61. Mimetismo. Il mimetismo è una forma di difesa adottata dalle prede per proteggersi dagli attacchi dei predatori. È un adattamento che provoca generalmente un dispendio energetico nel predatore per individuare la preda. Il mimetismo si può dividere in due categorie: •criptico o camuffamento. È il fenomeno per cui le prede assumono forme e colorazioni tali al substrato per sfuggire alla vista di potenziali predatori. Il criptismo però, per essere efficace, deve essere associato ad un particolare comportamento: l’animale deve rimanere immobile o muoversi molto lentamente, deve scegliere un substrato di colore opportuno in modo che sia il più simile possibile alla propria livrea e assumere una posizione il più adeguata possibile allo scopo. Molti insetti che sono mimetici sulle piante devono mettersi in una posizione ben precisa per passare inosservati. Il criptismo può essere di omocromia o di omomorfia. •aposematico. La tossicità di un organismo viene segnalata con colorazioni molto vistose. Queste specie sono organismi inappetibili o disgustosi al predatore.

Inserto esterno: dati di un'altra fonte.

-- ==== Sys2Proof/Proofs/PortsApart.lean ====
section
/-!
What a step does to the ports (O59): a chain of acts, each of them one that every port may meet through another port's
command or an event of the part, or a change of the sender's own port, or a reset.
-/
namespace Sys2Proof.Machine
open Sys2Proof.Safety

/-! ## One port -/

/-- What reaches a port from another port's command or from an event of the part: notices, the header of a read that is
taken, and the cutting off of a chart write (04 R47, 08 R131, 12 R174). -/
structure PortApart (x y : PortState) : Prop where
  same        : y = { x with notices := y.notices, transaction := y.transaction }
  raised      : x.notices &&& ~~~y.notices = 0
  transaction : HeaderStep x.transaction y.transaction ∨ y.transaction = x.transaction.map Transaction.cutOff

theorem Transaction.cutOff_cutOff (x : Transaction) : x.cutOff.cutOff = x.cutOff := by cases x <;> rfl

theorem Transaction.cutOff_heading {x : Transaction} {status : Byte} {channel : ChannelField}
    (h : x.cutOff = .heading status channel) : x = .heading status channel := by
  cases x with
  | heading => exact h
  | chart | selected | write | read | ringRead => cases h

/-- A transaction that a header has just started is none that an ABORT cuts off (04 R47). -/
theorem cutOff_of_taken {y : Option Transaction}
    (h : (∃ channel snapshot, y = some (.read channel snapshot)) ∨ ∃ snapshot, y = some (.ringRead snapshot 0 false)) :
    y.map Transaction.cutOff = y := by
  rcases h with ⟨_, _, rfl⟩ | ⟨_, rfl⟩ <;> rfl

section
variable {x y z : PortState}

theorem PortApart.refl (x : PortState) : PortApart x x := ⟨rfl, by simp, .inl (headerStep_refl _)⟩

theorem PortApart.trans (h : PortApart x y) (k : PortApart y z) : PortApart x z := by
  obtain ⟨same, raised, transaction⟩ := h
  obtain ⟨same', raised', transaction'⟩ := k
  rw [notices_subset_iff] at raised raised'
  refine ⟨by rw [same', same], (notices_subset_iff _ _).2 fun b hb => raised' b (raised b hb), ?_⟩
  rcases transaction with step | cut <;> rcases transaction' with step' | cut'
  · exact .inl (HeaderStep.trans step step')
  · rcases step with same | ⟨heading, taken⟩
    · exact .inr (by rw [cut', same])
    · exact .inl (.inr ⟨heading, by rwa [cut', cutOff_of_taken taken]⟩)
  · rcases step' with same | ⟨⟨status, channel, heading⟩, taken⟩
    · exact .inr (same.trans cut)
    · obtain ⟨w, hw, isHeading⟩ := Option.map_eq_some_iff.1 (cut.symm.trans heading)
      exact .inl (.inr ⟨⟨status, channel, by rw [hw, Transaction.cutOff_heading isHeading]⟩, taken⟩)
  · refine .inr ?_
    rw [cut', cut, Option.map_map]
    exact congrArg (Option.map · x.transaction) (funext Transaction.cutOff_cutOff)

/-- An accepted chart write is the GAME port's (04 R47, 12 R172). -/
def ChartIsGame (x : PortState) : Prop :=
  ∀ p entered full cut reset, x.transaction = some (.chart p .done entered full cut reset) → x.role = .game

/-- What the law of the ports asks of a change of one port. -/
structure PortKept (x y : PortState) : Prop where
  role  : y.role = x.role
  chart : ChartIsGame x → ChartIsGame y

/-- A port whose transaction is no accepted chart write. -/
theorem ChartIsGame.of_none
    (h : ∀ p entered full cut reset, x.transaction ≠ some (.chart p .done entered full cut reset)) :
    ChartIsGame x := fun p entered full cut reset open_ => absurd open_ (h p entered full cut reset)

theorem PortApart.kept (h : PortApart x y) : PortKept x y := by
  have role : y.role = x.role := by rw [h.same]
  refine ⟨role, fun game p entered full cut reset open_ => role.trans ?_⟩
  rcases h.transaction with (same | ⟨-, ⟨_, _, read⟩ | ⟨_, read⟩⟩) | cutOff
  · exact game p entered full cut reset (same.symm.trans open_)
  · rw [read] at open_; cases open_
  · rw [read] at open_; cases open_
  · obtain ⟨w, hw, isChart⟩ := Option.map_eq_some_iff.1 (cutOff.symm.trans open_)
    cases w <;> cases isChart
    exact game _ _ _ _ _ hw

theorem PortKept.softReset (x : PortState) : PortKept x x.softReset := by
  refine ⟨rfl, fun game p entered full cut reset open_ => ?_⟩
  obtain ⟨w, hw, isChart⟩ := Option.map_eq_some_iff.1 open_
  cases w <;> cases isChart
  exact game _ _ _ _ _ hw

/-- A change of a port that keeps its role and its transaction, as of its result, notices and mask. -/
theorem PortKept.of_same (role : y.role = x.role) (transaction : y.transaction = x.transaction) : PortKept x y :=
  ⟨role, fun game p entered full cut reset open_ => role.trans (game p entered full cut reset (transaction ▸ open_))⟩

/-- What a port writes while it holds an accepted chart write. -/
theorem PortKept.of_chart {p : Player} {entered : Nat} {full cut reset : Bool} (role : y.role = x.role)
    (open_ : x.transaction = some (.chart p .done entered full cut reset)) : PortKept x y :=
  ⟨role, fun game _ _ _ _ _ _ => role.trans (game _ _ _ _ _ open_)⟩

/-- A change of a port after which no accepted chart write is in progress on it. -/
theorem PortKept.of_none (role : y.role = x.role)
    (h : ∀ p entered full cut reset, y.transaction ≠ some (.chart p .done entered full cut reset)) : PortKept x y :=
  ⟨role, fun _ => .of_none h⟩

end

/-! ## Acts -/

/-- An act of a step upon the ports: one that every port may meet, a change of the sender's own port, or a reset, which
comes only where `resets` holds. -/
inductive PortAct (own : Option Port) (resets : Prop) (d : Device) : Device → Prop
  | apart {e : Device} (h : ∀ j, PortApart (d.port j) (e.port j)) : PortAct own resets d e
  | own (i : Port) (f : PortState → PortState) (sender : own = some i) (h : PortKept (d.port i) (f (d.port i))) :
      PortAct own resets d (d.onPort i f)
  | softReset {e : Device} (h : resets) (ports : ∀ j, e.port j = (d.port j).softReset) : PortAct own resets d e
  | powerOn (s : Straps) (h : resets) : PortAct own resets d (d.powerOn s)

/-- A chain of acts upon the ports. -/
def PortActs (own : Option Port) (resets : Prop) : Device → Device → Prop := Relation.ReflTransGen (PortAct own resets)

section
variable {own : Option Port} {resets : Prop} {d e g : Device}

theorem PortActs.refl (d : Device) : PortActs own resets d d := Relation.ReflTransGen.refl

62. Omocromia. La mimesi consiste nel presentare colorazioni uguali a quelle del substrato o nel minimizzare l’effetto delle ombre. •Farfalle ad attività notturna che stazionano durante il giorno su tronchi di albero dove risultano scarsamente visibili grazie alla colorazione delle loro ali e alla loro immobilità, mantenuta anche in caso di stimolazioni estreme. •Un tipo di ragno-granchio si presenta giallo o bianco a seconda dei fiori sui quali sosta, emettendo o riassorbendo una particolare secrezione giallastra. •Un crostaceo può cambiare il proprio colore a seconda delle alghe su cui si muove. •Bruchi di alcune farfalle sono in grado di imitare perfettamente il colore degli escrementi degli uccelli, il cui colore non suscita alcun interesse ai predatori.

63. Omomorfia. L’effetto di mimesi si ha per assunzione di forme simili al substrato. Maestri di camuffamento sono scorpion fish (velenosi, dotati di spine o aculei sulla pinna dorsale) e frog fish che riescono a confondersi perfettamente con rocce, coralli, spugne. Alcuni, se visti lateralmente, possono assomigliare ad un’alga. L’imitazione di foglie o fiori o spine è prerogativa quasi esclusiva degli insetti, in particolare dei lepidotteri. Molto caratteristici sono i cosiddetti inset stecco appartenenti all’ordine dei Fasmidi, che possiedono una forma e una colorazione sorprendentemente simili a quella di un ramoscello e possono presentare variazioni cromatiche a seconda della pianta nella quale vivono. In genere questi insetti stecco sono molto poco mobili, rimangono appoggiati o appesi alla pianta con le sole zampe posteriori, tenendo l’addome inclinato rispetto al fusto e lasciandosi dondolare dal vento. La somiglianza con foglie però si riscontra anche in molti anfibi. •Alcuni pesci sembrano foglie comuni nei mangrovieti, anche il loro movimento è simile a quello delle foglie in mare mosse dalla risacca. •Alcuni cavallucci marini e gasteropodi hanno delle protuberanze, dette caruncole epiteliali, che ricordano i polipi delle gorgonie.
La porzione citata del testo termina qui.